Brief: Look below for the line holding "theorem classDowngrade_cases (cmax" and the line holding "minPit ≤ pulseAlign". Repeat those two and everything between, exactly.

Data for processing:
-- ==== Sys2Proof/Laws/Config.lean ====
section
/-! SUPPORT. The ranges of the OPEN parameters, whatever their raw values: 45_plc_analysis.md R353, R340, R344, R349
and 46_plc_synthesis.md R386, R388, R396 (log 4 to 7). -/

namespace Sys2Proof.Config

theorem maxPit_lo : 40 ≤ maxPit := by unfold maxPit; omega

theorem maxPit_hi : maxPit ≤ 160 := by unfold maxPit; omega

theorem minPit_lo : 4 ≤ minPit := by unfold minPit; omega

theorem minPit_hi : minPit ≤ 4 * (maxPit / 4) := by
  have := maxPit_lo
  have h := Nat.mod_lt minPitRaw (show 4 * (maxPit / 4) - 3 > 0 by omega)
  unfold minPit
  omega

theorem minPit_le_maxPit : minPit ≤ maxPit := by have := minPit_hi; omega

/-- A selected lag lies in `τmin .. τmax`. -/
theorem tauInRange_mem (τ : Nat) : plc.tauMin ≤ tauInRange τ ∧ tauInRange τ ≤ plc.tauMax := by
  show (minPit + 3) / 4 ≤ _ ∧ _ ≤ maxPit / 4
  have h := minPit_hi
  have hm := Nat.mod_lt τ (show maxPit / 4 + 1 - (minPit + 3) / 4 > 0 by omega)
  unfold tauInRange
  omega

theorem pitchSelect_fst_mem (c : List Rat) :
    plc.tauMin ≤ (pitchSelect c).1 ∧ (pitchSelect c).1 ≤ plc.tauMax := tauInRange_mem _

theorem classDowngrade_cases (cmax : Rat) (nbL nbH : I16) :
    classDowngrade cmax nbL nbH = .weaklyVoiced ∨ classDowngrade cmax nbL nbH = .vuvTransition := by
  unfold classDowngrade; split <;> simp

theorem pulseAlign_mem (exc : List Rat) (t0 : Nat) (h : minPit ≤ t0) :
    minPit ≤ pulseAlign exc t0 ∧ pulseAlign exc t0 ≤ t0 := by
  have hm := Nat.mod_lt (pulseAlignRaw exc t0) (show t0 + 1 - minPit > 0 by omega)
  unfold pulseAlign
  omega

theorem attSlope_nonneg (c : SigClass) (k : Nat) : 0 ≤ attSlope c k := by
  unfold attSlope; split <;> linarith

theorem xfTail_mem (k : Nat) : 0 ≤ xfTail k ∧ xfTail k ≤ 1 := by
  unfold xfTail; split
  · norm_num
  · split
    · norm_num
    · constructor <;> linarith

theorem lpcWin_nonneg (i : Nat) : 0 ≤ lpcWin i := by unfold lpcWin; split <;> linarith

theorem lagW_pos (k : Nat) : 0 < lagW k := by
  unfold lagW; split
  · assumption
  · norm_num

theorem dcA_mem : 0 < dcA ∧ dcA < 1 := by
  unfold dcA
  have h1 : (0 : Rat) < ((dcANumRaw + 1 : Nat) : Rat) := by positivity
  have h2 : (0 : Rat) < ((dcANumRaw + dcADenRaw + 2 : Nat) : Rat) := by positivity
  refine ⟨div_pos h1 h2, (div_lt_one h2).2 ?_⟩
  exact_mod_cast (by omega : dcANumRaw + 1 < dcANumRaw + dcADenRaw + 2)

theorem reconvLeak_mem : 0 < reconvLeak ∧ reconvLeak ≤ 15359 / 15360 := by
  unfold reconvLeak
  have h1 : (0 : Rat) < ((reconvNumRaw + 1 : Nat) : Rat) := by positivity
  have h2 : (0 : Rat) < ((reconvNumRaw + reconvDenRaw + 2 : Nat) : Rat) := by positivity
  simp only
  split
  · exact ⟨div_pos h1 h2, by linarith⟩
  · norm_num

/-- `PLC_ROUND` is within 1 of its argument. -/
theorem plcRound_near (v : Rat) : v - 1 < (plcRound v : Rat) ∧ (plcRound v : Rat) < v + 1 := by
  unfold plcRound; split
  · exact ⟨by have : v ≤ (v.ceil : Rat) := Rat.le_ceil; linarith, Rat.ceil_lt⟩
  · exact ⟨by have := Rat.lt_floor (x := v); linarith, by have : (v.floor : Rat) ≤ v := Rat.floor_le v; linarith⟩

/-- `PLC_ROUND` keeps an integer. -/
theorem plcRound_int (n : Int) : plcRound (n : Rat) = n := by
  unfold plcRound; split <;> simp

end Sys2Proof.Config
end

Response area:
theorem classDowngrade_cases (cmax : Rat) (nbL nbH : I16) :
    classDowngrade cmax nbL nbH = .weaklyVoiced ∨ classDowngrade cmax nbL nbH = .vuvTransition := by
  unfold classDowngrade; split <;> simp

theorem pulseAlign_mem (exc : List Rat) (t0 : Nat) (h : minPit ≤ t0) :
    minPit ≤ pulseAlign exc t0 ∧ pulseAlign exc t0 ≤ t0 := by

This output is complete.